Viavi outlines private Open RAN benefits and security complexities
Beyond macro public networks, Open RAN could also support the variety of deployment configurations necessary for private enterprise networks. But just as Tier 1 operators have to guard against security incidents to stave off financial and reputational damage, the same logic applies to private networks. Viavi Marketing Manager Owen O’Donnell drove home the point that increasingly complex networks bring increasingly complex cybersecurity machinations.
“Many private networks will be built using Open RAN architectures whose open interfaces increase the number of potential threat surfaces that could be vulnerable to attack,” O’Donnell said. “Good security starts at the design stage by ensuring that network elements are able to withstand common threats…5G private networks are seen as the way forward for connectivity and scale and speed and security, replacing LAN connections and Wi-Fi. When connecting devices in a smart factory, 5G is said to offer flexibility, control, latency, bandwidth and security improvements over the existing alternatives. While this is very much a true statement, 5G does bring with it complexities that we need to be aware of.”

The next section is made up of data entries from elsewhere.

-- ==== Sys2Proof/Tests/Slice0.lean ====
section
/-!
SUPPORT. The tests of the model: expected values from 95_test_vectors.md (the vector is named at each), one step each, and a
witness for the hypotheses of every obligation that has some.
-/

namespace Sys2Proof.Tests

open Sys2Proof Sys2Proof.Machine

-- One theorem is checked at a time: many at once need more memory than there is.
set_option Elab.async false

/-! ### The other two configurations of 95_test_vectors.md section 2, and small states -/

/-- DES16 (95_test_vectors.md section 2.1). -/
def des16 : Cfg := { Config.t32 with rounds := 16, shift := Config.desSHIFT }

/-- G4 (95_test_vectors.md section 2.3). -/
def g4 : Cfg where
  rounds := 32
  g := 4
  keyBytes := 32
  cdBits := 64
  keyCap := 64
  msgCap := 64
  ipfp := none
  e := List.range 32
  p := (List.range 32).map fun i => (i + 11) % 32
  sbox := (List.range 8).map fun g =>
    (List.range 4).map fun row => (List.range 4).map fun col => (7 * (4 * row + col) + 5 * g + 3) % 16
  pc1 := (List.range 64).map fun i => (4 * i + 1) % 256
  pc2 := (List.range 32).map fun i => (2 * i + 1) % 64
  shift := (List.range 32).map fun r => 1 + r % 3

/-- `"secret_k"`. -/
def secretK : List Byte := [0x73#8, 0x65#8, 0x63#8, 0x72#8, 0x65#8, 0x74#8, 0x5F#8, 0x6B#8]

/-- `"Hello wo"`. -/
def hello : List Byte := [0x48#8, 0x65#8, 0x6C#8, 0x6C#8, 0x6F#8, 0x20#8, 0x77#8, 0x6F#8]

/-- ENCB of `"Hello wo"` under `"secret_k"`, T32 (V7.4). -/
def helloEnc : List Byte := [0xFC#8, 0xAC#8, 0x6A#8, 0x24#8, 0x9E#8, 0x40#8, 0x71#8, 0x6F#8]

/-- The padding Block enciphered under `"secret_k"`, T32 (V7.5). -/
def padEnc : List Byte := [0xB0#8, 0x1F#8, 0xDA#8, 0xD0#8, 0x0F#8, 0xAD#8, 0xCD#8, 0x7C#8]

/-- `K4` (95_test_vectors.md section 2.3). -/
def k4 : List Byte := (List.range 32).map fun i => BitVec.ofNat 8 (37 * i + 0x5B)

/-- The round keys of a key. -/
def keysOf (c : Cfg) (key : List Byte) : List Bits := (derive c key).toOption.getD []

/-- The sixteen different round keys of `"secret_k"` under T32, whose schedule has them twice (V5.2). -/
def secretRk : List Bits :=
  ([0xA0BEE6546B13, 0xF0B656B48985, 0x64DE76C206D7, 0xE6F1765FA389, 0xAEC773325549, 0xEF533B4AB126, 0xAF93D9E46DA8,
    0x1F5ADB681A5B, 0x3D4BD9EA8570, 0x17799D89CF0E, 0x1F2DD55C5690, 0x5F6CADD9406D, 0xDBA5AC82FA88, 0xD88EAFB03735,
    0xF1BA2EBB0AA2, 0xF0BEAE0363E6] : List Nat).map fun x => bitsOf x 48

/-- A state with an input message in INMEM. -/
def withMessage (s : State) (msg : List Byte) : State :=
  { s with inmem := Memory.storeBytes [] 0 msg, mlen := BitVec.ofNat 32 msg.length }

/-- A state of T32 with no key and an input message. -/
def unkeyed (msg : List Byte) : State := withMessage State.reset msg

/-- A state of T32 with the cipher instance of `"secret_k"` and an input message. -/
def keyed (msg : List Byte) : State :=
  withMessage { State.reset with
    keyValid := true, key := bytesToBits secretK, rk := secretRk ++ secretRk } msg

/-- A state of T32 with `"secret_k"` staged in KEYMEM. -/
def staged (len : Nat) : State :=
  { State.reset with keymem := Memory.storeBytes [] 0 secretK, klen := BitVec.ofNat 32 len }

/-- A halted state. -/
def haltedState : State := { State.reset with halt := true, err := 4#4, esticky := 0x10#8 }

/-- STATUS, OLEN and the specified bytes of OUTMEM after a command. -/
def outcome (i : Instr) (s : State) : Option (Word × Word × List Byte) :=
  (nextState? (exec i s)).map fun t => (t.statusWord, t.olen, t.outmem.map Prod.snd)

/-- STATUS after a command. -/
def statusAfter (i : Instr) (s : State) : Option Word := (nextState? (exec i s)).map State.statusWord

/-- STATUS after the first step with a command word placed. -/
def statusAfterWord (s : State) (w : Nat) : Option Word :=
  (nextState? (step (s.withFetchWord 32 w))).map State.statusWord

/-- The reply of the next step. -/
def replyOf (s : State) (a : HostAction) : Option (List Reply) :=
  (nextState? (step { s with host := [a] })).map State.replies

/-! ### Well-formedness: the spec's configurations pass, one broken configuration for each check is refused -/

theorem test_wf_t32 : Config.t32.WF := by decide +kernel
theorem test_wf_des16 : des16.WF := by decide +kernel
theorem test_wf_g4 : g4.WF := by decide +kernel
theorem test_inRange : Config.t32.InRange ∧ g4.InRange := by decide +kernel
theorem test_instr_wf : ∀ i ∈ [Instr.nop, .rst, .kload, .kclr, .encb, .decb, .encm, .decm], i.WellFormed := by decide
theorem test_refuses_w1 : ¬ { Config.t32 with rounds := 0 }.W1 := by decide +kernel
theorem test_refuses_w2 : ¬ { Config.t32 with g := 1 }.W2 := by decide +kernel
theorem test_refuses_w3 : ¬ { g4 with e := List.range' 1 32 }.W3 := by decide +kernel
theorem test_refuses_w4 : ¬ { g4 with p := List.range 31 }.W4 := by decide +kernel
theorem test_refuses_w5 : ¬ { g4 with sbox := g4.sbox.map (List.map (List.map (· + 1))) }.W5 := by
  decide +kernel
theorem test_refuses_w6 : ¬ { g4 with keyBytes := 31 }.W6 := by decide +kernel
theorem test_refuses_w7 : ¬ { g4 with pc2 := List.range' 33 32 }.W7 := by decide +kernel
theorem test_refuses_w8 : ¬ { g4 with shift := List.replicate 32 256 }.W8 := by decide +kernel
theorem test_refuses_w9 : ¬ { Config.t32 with ipfp := some (Config.desIP, Config.desIP) }.W9 := by decide +kernel
theorem test_refuses_w10 : ¬ { Config.t32 with msgCap := 60 }.W10 := by decide +kernel

/-! ### Decoding: words written out bit by bit from 30_encoding.md R70, R72; V9.2 -/

theorem test_decode_control :
    decode 0b00000000000000000000000000000_00_0#32 = .ok .nop ∧
    decode 0b00000000000000000000000000000_00_1#32 = .ok .rst := by decide
theorem test_decode_key :
    decode 0b00000000000000000000000000000_01_0#32 = .ok .kload ∧
    decode 0b00000000000000000000000000000_01_1#32 = .ok .kclr := by decide
theorem test_decode_block :
    decode 0b00000000000000000000000000000_10_0#32 = .ok .encb ∧
    decode 0b00000000000000000000000000000_10_1#32 = .ok .decb := by decide
theorem test_decode_message :
    decode 0b00000000000000000000000000000_11_0#32 = .ok .encm ∧
    decode 0b00000000000000000000000000000_11_1#32 = .ok .decm := by decide
/-- V9.2: `0x80000004` is not ENCB. -/
theorem test_decode_reserved :
    decode 8#32 = .error (.reservedWord 8#32) ∧ decode 0x80000004#32 = .error (.reservedWord 0x80000004#32) ∧
    decode 0xFFFFFFFF#32 = .error (.reservedWord 0xFFFFFFFF#32) := by decide
theorem test_decode_table :
    (List.range 9).map (decodeTableWord 32) =
      [some .nop, some .rst, some .kload, some .kclr, some .encb, some .decb, some .encm, some .decm, none] := by decide

/-! ### Bit-vector utilities: V4 -/

/-- V4.1, V4.4, V4.5, V4.7. -/
theorem test_permute :
    permute (bitsOf 0b1000 4) [3, 0, 0] = .ok (bitsOf 0b011 3) ∧
    permute (bitsOf 0b10 2) [0, 0, 1, 1, 0] = .ok (bitsOf 0b11001 5) ∧
    permute (bitsOf 0b1000 4) [4] = .error .indexOutOfRange ∧ permute [] [0] = .error .indexOutOfRange := by decide
/-- V4.9, V4.10, V4.11, V4.14. -/
theorem test_split_merge :
    split (bitsOf 0xABCD 16) 4 = .ok [bitsOf 0xA 4, bitsOf 0xB 4, bitsOf 0xC 4, bitsOf 0xD 4] ∧
    split (bitsOf 0b101 3) 2 = .error .invalidWidth ∧ split (bitsOf 0xAB 8) 0 = .error .invalidWidth ∧
    merge [bitsOf 0xAB 8, bitsOf 0xC 4] = bitsOf 0xABC 12 := by decide
/-- V4.17, V4.19, V4.22, V4.23, V4.26. -/
theorem test_xor :
    xorBits (bitsOf 0b1100 4) (bitsOf 0b1010 4) = .ok (bitsOf 0b0110 4) ∧
    xorBits (bitsOf 0xFF 8) (bitsOf 0xF 4) = .error .invalidWidth ∧
    xorWithCarry (bitsOf 0xFF 8) (bitsOf 0x01 8) = .ok (true, bitsOf 0x00 8) ∧
    xorWithCarry (bitsOf 0xFF 8) (bitsOf 0xFF 8) = .ok (true, bitsOf 0xFE 8) ∧
    xorWithCarry (bitsOf 0xFF 8) (bitsOf 0x1 4) = .error .invalidWidth := by decide +kernel
/-- V4.28, V4.30, V4.32. -/
theorem test_shift :
    cyclicShiftLeft (bitsOf 0b1001 4) 5 = bitsOf 0b0011 4 ∧
    cyclicShiftLeft (bitsOf 0xF000000 28) 2 = bitsOf 0xC000003 28 ∧ cyclicShiftLeft [] 3 = [] := by decide +kernel
/-- V4.33, V4.36, V4.37. -/
theorem test_bytes :
    bytesToBits [0x80#8, 0x01#8] = bitsOf 0x8001 16 ∧ bitsToBytes (bitsOf 0x8001 16) = .ok [0x80#8, 0x01#8] ∧
    bitsToBytes (bitsOf 0b101 3) = .error .invalidWidth := by decide +kernel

O’Donnell focused his discussion on the security implications of the increased attack surface that comes with Open RAN networks, the need to consider how internet of things devices also increase the attack surface, and interworking a private 5G network implementation with legacy 3G/4G networks.
To the disaggregated, multi-vendor network Open RAN piece, O’Donnell said, “It introduces new components like [open radio units] and [distributed units] and [central units] and [RAN Intelligent Controllers]. “They’re entering the mobile networks all potentially from different vendors, which increases the risk of diverse levels of security among those components. It’s unclear whether newcomers in the Open RAN ecosystem might prioritize innovation over security in the short term, and considering that these different components will be interconnected, there is an increased risk that one vulnerable component—the weakest link—jeopardizes security of the overall network.”

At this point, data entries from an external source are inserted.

theorem runsOutIff_combineRegs (op : Byte → Byte → Byte → AluResult) (d r : RegNum) (hs : s.status = .running) :
    RunsOutIff (combineRegs op d r s) (¬ s.hasCell d.toNat ∨ ¬ s.hasCell r.toNat ∨ False) := by
  rw [combineRegs_eq]
  exact runsOutIff_ite (runsOutIff_ite (runsOutIff_of_running hs))

theorem runsOutIff_modifyReg (op : Byte → Byte → AluResult) (d : RegNum) (hs : s.status = .running) :
    RunsOutIff (modifyReg op d s) (¬ s.hasCell d.toNat ∨ False) := by
  rw [modifyReg_eq]
  exact runsOutIff_ite (runsOutIff_of_running hs)

theorem runsOutIff_execMov (d r : RegNum) (hs : s.status = .running) :
    RunsOutIff (execMov d r s) (¬ s.hasCell r.toNat ∨ ¬ s.hasCell d.toNat ∨ False) := by
  rw [execMov_eq]
  exact runsOutIff_ite (runsOutIff_ite (runsOutIff_of_running hs))

theorem runsOutIff_execLdi (d : RegNum) (imm : Byte) (hs : s.status = .running) :
    RunsOutIff (execLdi d imm s) (¬ s.hasCell d.toNat ∨ False) := by
  rw [execLdi, writeReg_finish_eq]
  exact runsOutIff_ite (runsOutIff_of_running hs)

theorem runsOutIff_execLds (d : RegNum) (k : DirectField) (hs : s.status = .running) :
    RunsOutIff (execLds d k s) (windowRejects s.params (effectiveAddress s.params k) ∨
      ¬ s.hasCell (effectiveAddress s.params k) ∨ ¬ s.hasCell d.toNat ∨ False) := by
  by_cases hw : windowRejects s.params (effectiveAddress s.params k)
  · rw [execLds, withDirect_rejected hw]
    exact runsOutIff_of_halted rfl (.inl hw)
  · rw [execLds_eq d k s hw]
    exact runsOutIff_congr (runsOutIff_ite (runsOutIff_ite (runsOutIff_of_running hs))) (or_iff_right hw).symm

theorem runsOutIff_execSts (k : DirectField) (d : RegNum) (hs : s.status = .running) :
    RunsOutIff (execSts k d s) (windowRejects s.params (effectiveAddress s.params k) ∨
      ¬ s.hasCell d.toNat ∨ ¬ s.hasCell (effectiveAddress s.params k) ∨ False) := by
  by_cases hw : windowRejects s.params (effectiveAddress s.params k)
  · rw [execSts, withDirect_rejected hw]
    exact runsOutIff_of_halted rfl (.inl hw)
  · rw [execSts_eq k d s hw]
    exact runsOutIff_congr (runsOutIff_ite (runsOutIff_ite (runsOutIff_of_running hs))) (or_iff_right hw).symm

/-- In accesses its register only when it takes a byte (46_io.md R177). -/
theorem runsOutIff_execInp (d : RegNum) (port : PortNum) (hs : s.status = .running) :
    RunsOutIff (execInp d port s) ((port.toNat = 0 ∧ s.input ≠ []) ∧ ¬ s.hasCell d.toNat) := by
  by_cases hp : port.toNat = 0
  · cases hi : s.input with
    | nil =>
      rw [execInp_held hp hi]
      exact runsOutIff_congr (runsOutIff_of_running hs) (by simp)
    | cons v rest =>
      by_cases hd : s.hasCell d.toNat
      · rw [execInp_taken hp hi hd]
        exact runsOutIff_congr (runsOutIff_of_running hs) (by simp [hd])
      · rw [execInp_missing hp hi hd]
        exact runsOutIff_of_halted rfl ⟨⟨hp, by simp⟩, hd⟩
  · rw [execInp_other hp]
    exact runsOutIff_congr (runsOutIff_of_running hs) (by simp [hp])

/-- Out accesses its register only for a port with a device (46_io.md R178). -/
theorem runsOutIff_execOut (port : PortNum) (d : RegNum) (hs : s.status = .running) :
    RunsOutIff (execOut port d s) (port.toNat < 3 ∧ ¬ s.hasCell d.toNat) := by
  rw [execOut_eq]
  split
  · next hp => exact runsOutIff_congr (runsOutIff_ite (runsOutIff_of_running hs)) (by simp [hp])
  · next hp => exact runsOutIff_congr (runsOutIff_of_running hs) (by simp [hp])

theorem runsOutIff_branchIf (taken : Bool) (k : BranchOffset) (hs : s.status = .running) :
    RunsOutIff (branchIf taken k s) False := by
  rw [branchIf_eq]
  cases taken with
  | false | true => exact runsOutIff_of_running hs

theorem runsOutIff_execBrk : RunsOutIff (execBrk s) False := by
  intro t ht
  injection ht with ht
  simp [← ht]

In the larger private networks conversation, IoT is important in that the network-enabled digital transformation requires the conversion of analog devices to digital for data streaming purposes. “Devices used for industrial IoT are often optimized for a specific task with design driven by cost efficiency. With these devices, there is very little software processing capability due to emphasis on long battery life, and so the lack of security software on these devices means they can often be used to hack into a network.
“And finally,” O’Donnell said, “3G/4G interconnect. So while 3GPP are securing 5G networks by beefing up the standards, previous generations will be used for several years and attacks via interconnected interfaces will continue and will be more complex and difficult to detect as threat actors increasingly focus on defense evasion.”
Bottomline, O’Donnell said, “Open RAN…is a major contributor to expanding the threat surface with disaggregation, with new architecture, new elements, new interfaces, new specifications, new vendors, and again, the use of open source code.”